__ABOUT THIS EXERCISE__
The answer must consist of every line in the data below that holds the word "some".

__SUPPLIED MATERIAL__
....

@[simp] theorem piece61_1 (x : BitVec 6) (y : BitVec 1) : @fld 7 (x ++ y) 1 6 = x := by
  apply BitVec.eq_of_getLsbD_eq; intro i hi
  simp only [fld, BitVec.getLsbD_extractLsb', BitVec.getLsbD_append]
  interval_cases i <;> simp
@[simp] theorem piece61_0 (x : BitVec 6) (y : BitVec 1) : @fld 7 (x ++ y) 0 1 = y := by
  apply BitVec.eq_of_getLsbD_eq; intro i hi
  simp only [fld, BitVec.getLsbD_extractLsb', BitVec.getLsbD_append]
  interval_cases i <;> simp
@[simp] theorem piece52_2 (x : BitVec 5) (y : BitVec 2) : @fld 7 (x ++ y) 2 5 = x := by
  apply BitVec.eq_of_getLsbD_eq; intro i hi
  simp only [fld, BitVec.getLsbD_extractLsb', BitVec.getLsbD_append]
  interval_cases i <;> simp
@[simp] theorem piece52_0 (x : BitVec 5) (y : BitVec 2) : @fld 7 (x ++ y) 0 2 = y := by
  apply BitVec.eq_of_getLsbD_eq; intro i hi
  simp only [fld, BitVec.getLsbD_extractLsb', BitVec.getLsbD_append]
  interval_cases i <;> simp
@[simp] theorem piece43_3 (x : BitVec 4) (y : BitVec 3) : @fld 7 (x ++ y) 3 4 = x := by
  apply BitVec.eq_of_getLsbD_eq; intro i hi
  simp only [fld, BitVec.getLsbD_extractLsb', BitVec.getLsbD_append]
  interval_cases i <;> simp
@[simp] theorem piece43_0 (x : BitVec 4) (y : BitVec 3) : @fld 7 (x ++ y) 0 3 = y := by
  apply BitVec.eq_of_getLsbD_eq; intro i hi
  simp only [fld, BitVec.getLsbD_extractLsb', BitVec.getLsbD_append]
  interval_cases i <;> simp
@[simp] theorem piece43_4_3 (x : BitVec 4) (y : BitVec 3) : @fld 7 (x ++ y) 4 3 = fld x 1 3 := by
  apply BitVec.eq_of_getLsbD_eq; intro i hi
  simp only [fld, BitVec.getLsbD_extractLsb', BitVec.getLsbD_append]
  interval_cases i <;> simp
@[simp] theorem piece43_3_1 (x : BitVec 4) (y : BitVec 3) : @fld 7 (x ++ y) 3 1 = fld x 0 1 := by
  apply BitVec.eq_of_getLsbD_eq; intro i hi
  simp only [fld, BitVec.getLsbD_extractLsb', BitVec.getLsbD_append]
  interval_cases i <;> simp
@[simp] theorem piece43_0_1 (x : BitVec 4) (y : BitVec 3) : @fld 7 (x ++ y) 0 1 = fld y 0 1 := by
  apply BitVec.eq_of_getLsbD_eq; intro i hi
  simp only [fld, BitVec.getLsbD_extractLsb', BitVec.getLsbD_append]
  interval_cases i <;> simp
@[simp] theorem piece43_0_2 (x : BitVec 4) (y : BitVec 3) : @fld 7 (x ++ y) 0 2 = fld y 0 2 := by
  apply BitVec.eq_of_getLsbD_eq; intro i hi
  simp only [fld, BitVec.getLsbD_extractLsb', BitVec.getLsbD_append]
  interval_cases i <;> simp
@[simp] theorem piece43_2_1 (x : BitVec 4) (y : BitVec 3) : @fld 7 (x ++ y) 2 1 = fld y 2 1 := by
  apply BitVec.eq_of_getLsbD_eq; intro i hi
  simp only [fld, BitVec.getLsbD_extractLsb', BitVec.getLsbD_append]
  interval_cases i <;> simp
@[simp] theorem piece43_1_1 (x : BitVec 4) (y : BitVec 3) : @fld 7 (x ++ y) 1 1 = fld y 1 1 := by
  apply BitVec.eq_of_getLsbD_eq; intro i hi
  simp only [fld, BitVec.getLsbD_extractLsb', BitVec.getLsbD_append]
  interval_cases i <;> simp
@[simp] theorem piece43_1_2 (x : BitVec 4) (y : BitVec 3) : @fld 7 (x ++ y) 1 2 = fld y 1 2 := by
  apply BitVec.eq_of_getLsbD_eq; intro i hi
  simp only [fld, BitVec.getLsbD_extractLsb', BitVec.getLsbD_append]
  interval_cases i <;> simp
@[simp] theorem piece412_3 (x : BitVec 4) (y : BitVec 1) (z : BitVec 2) : @fld 7 (x ++ y ++ z) 3 4 = x := by
  apply BitVec.eq_of_getLsbD_eq; intro i hi
  simp only [fld, BitVec.getLsbD_extractLsb', BitVec.getLsbD_append]
  interval_cases i <;> simp
@[simp] theorem piece412_2 (x : BitVec 4) (y : BitVec 1) (z : BitVec 2) : @fld 7 (x ++ y ++ z) 2 1 = y := by
  apply BitVec.eq_of_getLsbD_eq; intro i hi
  simp only [fld, BitVec.getLsbD_extractLsb', BitVec.getLsbD_append]
  interval_cases i <;> simp
@[simp] theorem piece412_0 (x : BitVec 4) (y : BitVec 1) (z : BitVec 2) : @fld 7 (x ++ y ++ z) 0 2 = z := by
  apply BitVec.eq_of_getLsbD_eq; intro i hi
  simp only [fld, BitVec.getLsbD_extractLsb', BitVec.getLsbD_append]
  interval_cases i <;> simp
@[simp] theorem piece4111_3 (x : BitVec 4) (y : BitVec 1) (z : BitVec 1) (u : BitVec 1) : @fld 7 (x ++ y ++ z ++ u) 3 4 = x := by
  apply BitVec.eq_of_getLsbD_eq; intro i hi
  simp only [fld, BitVec.getLsbD_extractLsb', BitVec.getLsbD_append]
  interval_cases i <;> simp
@[simp] theorem piece4111_2 (x : BitVec 4) (y : BitVec 1) (z : BitVec 1) (u : BitVec 1) : @fld 7 (x ++ y ++ z ++ u) 2 1 = y := by
  apply BitVec.eq_of_getLsbD_eq; intro i hi
  simp only [fld, BitVec.getLsbD_extractLsb', BitVec.getLsbD_append]
  interval_cases i <;> simp
@[simp] theorem piece4111_1 (x : BitVec 4) (y : BitVec 1) (z : BitVec 1) (u : BitVec 1) : @fld 7 (x ++ y ++ z ++ u) 1 1 = z := by
  apply BitVec.eq_of_getLsbD_eq; intro i hi
  simp only [fld, BitVec.getLsbD_extractLsb', BitVec.getLsbD_append]
  interval_cases i <;> simp
@[simp] theorem piece4111_0 (x : BitVec 4) (y : BitVec 1) (z : BitVec 1) (u : BitVec 1) : @fld 7 (x ++ y ++ z ++ u) 0 1 = u := by
  apply BitVec.eq_of_getLsbD_eq; intro i hi
  simp only [fld, BitVec.getLsbD_extractLsb', BitVec.getLsbD_append]
  interval_cases i <;> simp
@[simp] theorem piece421_3 (x : BitVec 4) (y : BitVec 2) (z : BitVec 1) : @fld 7 (x ++ y ++ z) 3 4 = x := by
  apply BitVec.eq_of_getLsbD_eq; intro i hi
  simp only [fld, BitVec.getLsbD_extractLsb', BitVec.getLsbD_append]
  interval_cases i <;> simp
@[simp] theorem piece421_1 (x : BitVec 4) (y : BitVec 2) (z : BitVec 1) : @fld 7 (x ++ y ++ z) 1 2 = y := by
  apply BitVec.eq_of_getLsbD_eq; intro i hi
  simp only [fld, BitVec.getLsbD_extractLsb', BitVec.getLsbD_append]
  interval_cases i <;> simp
@[simp] theorem piece421_0 (x : BitVec 4) (y : BitVec 2) (z : BitVec 1) : @fld 7 (x ++ y ++ z) 0 1 = z := by
  apply BitVec.eq_of_getLsbD_eq; intro i hi
  simp only [fld, BitVec.getLsbD_extractLsb', BitVec.getLsbD_append]
  interval_cases i <;> simp
@[simp] theorem piece2221_5 (x : BitVec 2) (y : BitVec 2) (z : BitVec 2) (u : BitVec 1) : @fld 7 (x ++ y ++ z ++ u) 5 2 = x := by
  apply BitVec.eq_of_getLsbD_eq; intro i hi
  simp only [fld, BitVec.getLsbD_extractLsb', BitVec.getLsbD_append]
  interval_cases i <;> simp
@[simp] theorem piece2221_3 (x : BitVec 2) (y : BitVec 2) (z : BitVec 2) (u : BitVec 1) : @fld 7 (x ++ y ++ z ++ u) 3 2 = y := by
  apply BitVec.eq_of_getLsbD_eq; intro i hi
  simp only [fld, BitVec.getLsbD_extractLsb', BitVec.getLsbD_append]
  interval_cases i <;> simp
@[simp] theorem piece2221_1 (x : BitVec 2) (y : BitVec 2) (z : BitVec 2) (u : BitVec 1) : @fld 7 (x ++ y ++ z ++ u) 1 2 = z := by
  apply BitVec.eq_of_getLsbD_eq; intro i hi
  simp only [fld, BitVec.getLsbD_extractLsb', BitVec.getLsbD_append]
  interval_cases i <;> simp
@[simp] theorem piece2221_0 (x : BitVec 2) (y : BitVec 2) (z : BitVec 2) (u : BitVec 1) : @fld 7 (x ++ y ++ z ++ u) 0 1 = u := by
  apply BitVec.eq_of_getLsbD_eq; intro i hi
  simp only [fld, BitVec.getLsbD_extractLsb', BitVec.getLsbD_append]
  interval_cases i <;> simp
@[simp] theorem piece313_4 (x : BitVec 3) (y : BitVec 1) (z : BitVec 3) : @fld 7 (x ++ y ++ z) 4 3 = x := by
  apply BitVec.eq_of_getLsbD_eq; intro i hi
  simp only [fld, BitVec.getLsbD_extractLsb', BitVec.getLsbD_append]
  interval_cases i <;> simp
@[simp] theorem piece313_3 (x : BitVec 3) (y : BitVec 1) (z : BitVec 3) : @fld 7 (x ++ y ++ z) 3 1 = y := by
  apply BitVec.eq_of_getLsbD_eq; intro i hi
  simp only [fld, BitVec.getLsbD_extractLsb', BitVec.getLsbD_append]
  interval_cases i <;> simp
@[simp] theorem piece313_0 (x : BitVec 3) (y : BitVec 1) (z : BitVec 3) : @fld 7 (x ++ y ++ z) 0 3 = z := by
  apply BitVec.eq_of_getLsbD_eq; intro i hi
  simp only [fld, BitVec.getLsbD_extractLsb', BitVec.getLsbD_append]
  interval_cases i <;> simp
@[simp] theorem piece511_2 (x : BitVec 5) (y : BitVec 1) (z : BitVec 1) : @fld 7 (x ++ y ++ z) 2 5 = x := by
  apply BitVec.eq_of_getLsbD_eq; intro i hi
  simp only [fld, BitVec.getLsbD_extractLsb', BitVec.getLsbD_append]
  interval_cases i <;> simp
@[simp] theorem piece511_1 (x : BitVec 5) (y : BitVec 1) (z : BitVec 1) : @fld 7 (x ++ y ++ z) 1 1 = y := by
  apply BitVec.eq_of_getLsbD_eq; intro i hi
  simp only [fld, BitVec.getLsbD_extractLsb', BitVec.getLsbD_append]
  interval_cases i <;> simp
@[simp] theorem piece511_0 (x : BitVec 5) (y : BitVec 1) (z : BitVec 1) : @fld 7 (x ++ y ++ z) 0 1 = z := by
  apply BitVec.eq_of_getLsbD_eq; intro i hi
  simp only [fld, BitVec.getLsbD_extractLsb', BitVec.getLsbD_append]
  interval_cases i <;> simp
@[simp] theorem piece23_3 (x : BitVec 2) (y : BitVec 3) : @fld 5 (x ++ y) 3 2 = x := by
  apply BitVec.eq_of_getLsbD_eq; intro i hi
  simp only [fld, BitVec.getLsbD_extractLsb', BitVec.getLsbD_append]
  interval_cases i <;> simp
@[simp] theorem piece23_0 (x : BitVec 2) (y : BitVec 3) : @fld 5 (x ++ y) 0 3 = y := by
  apply BitVec.eq_of_getLsbD_eq; intro i hi
  simp only [fld, BitVec.getLsbD_extractLsb', BitVec.getLsbD_append]
  interval_cases i <;> simp
@[simp] theorem piece32_2 (x : BitVec 3) (y : BitVec 2) : @fld 5 (x ++ y) 2 3 = x := by
  apply BitVec.eq_of_getLsbD_eq; intro i hi
  simp only [fld, BitVec.getLsbD_extractLsb', BitVec.getLsbD_append]
  interval_cases i <;> simp
@[simp] theorem piece32_0 (x : BitVec 3) (y : BitVec 2) : @fld 5 (x ++ y) 0 2 = y := by
  apply BitVec.eq_of_getLsbD_eq; intro i hi
  simp only [fld, BitVec.getLsbD_extractLsb', BitVec.getLsbD_append]
  interval_cases i <;> simp
@[simp] theorem piece32_2_1 (x : BitVec 3) (y : BitVec 2) : @fld 5 (x ++ y) 2 1 = fld x 0 1 := by
  apply BitVec.eq_of_getLsbD_eq; intro i hi
  simp only [fld, BitVec.getLsbD_extractLsb', BitVec.getLsbD_append]
  interval_cases i <;> simp
@[simp] theorem piece14_4 (x : BitVec 1) (y : BitVec 4) : @fld 5 (x ++ y) 4 1 = x := by
  apply BitVec.eq_of_getLsbD_eq; intro i hi
  simp only [fld, BitVec.getLsbD_extractLsb', BitVec.getLsbD_append]
  interval_cases i <;> simp
@[simp] theorem piece14_0 (x : BitVec 1) (y : BitVec 4) : @fld 5 (x ++ y) 0 4 = y := by
  apply BitVec.eq_of_getLsbD_eq; intro i hi
  simp only [fld, BitVec.getLsbD_extractLsb', BitVec.getLsbD_append]
  interval_cases i <;> simp
@[simp] theorem piece221_3 (x : BitVec 2) (y : BitVec 2) (z : BitVec 1) : @fld 5 (x ++ y ++ z) 3 2 = x := by
  apply BitVec.eq_of_getLsbD_eq; intro i hi
  simp only [fld, BitVec.getLsbD_extractLsb', BitVec.getLsbD_append]
  interval_cases i <;> simp
@[simp] theorem piece221_1 (x : BitVec 2) (y : BitVec 2) (z : BitVec 1) : @fld 5 (x ++ y ++ z) 1 2 = y := by
  apply BitVec.eq_of_getLsbD_eq; intro i hi
  simp only [fld, BitVec.getLsbD_extractLsb', BitVec.getLsbD_append]
  interval_cases i <;> simp
@[simp] theorem piece221_0 (x : BitVec 2) (y : BitVec 2) (z : BitVec 1) : @fld 5 (x ++ y ++ z) 0 1 = z := by
  apply BitVec.eq_of_getLsbD_eq; intro i hi
  simp only [fld, BitVec.getLsbD_extractLsb', BitVec.getLsbD_append]
  interval_cases i <;> simp

@[simp] theorem immSh (x : BitVec 6) : (fld x 5 1 ++ fld x 0 5 : BitVec 6) = x := by rw [fld_glue x 0 5 1]; exact fld_all x
@[simp] theorem maskPieces (x : BitVec 3) : (fld x 2 1 ++ fld x 0 2 : BitVec 3) = x := by rw [fld_glue x 0 2 1]; exact fld_all x
@[simp] theorem regPieces (x : BitVec 4) : (fld x 1 3 ++ fld x 0 1 : BitVec 4) = x := by rw [fld_glue x 0 1 3]; exact fld_all x

/-- Decoding the word of a well-formed instruction gives the instruction back. -/
def Encoding.Statement (i : Instr) : Prop := i.wf = true → ∀ w, encode i = some w → decode w = .ok i
open Encoding

theorem none_ok {i : Instr} (h : encode i = none) : Statement i := by
  intro _ w e; rw [h] at e; cases e

theorem word_ok {i : Instr} {f7 : BitVec 7} {b a : Reg} {f3 : BitVec 3} {d : Reg} {op : BitVec 7}
    (h : encode i = some (mk f7 b a f3 d op)) (k : i.wf = true → decodeFields f7 b a f3 d op = .ok i) : Statement i := by
  intro hw w e
  rw [h] at e; cases e
  rw [decode_mk]; exact k hw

....

__SOLUTION__
def Encoding.Statement (i : Instr) : Prop := i.wf = true → ∀ w, encode i = some w → decode w = .ok i
    (h : encode i = some (mk f7 b a f3 d op)) (k : i.wf = true → decodeFields f7 b a f3 d op = .ok i) : Statement i := by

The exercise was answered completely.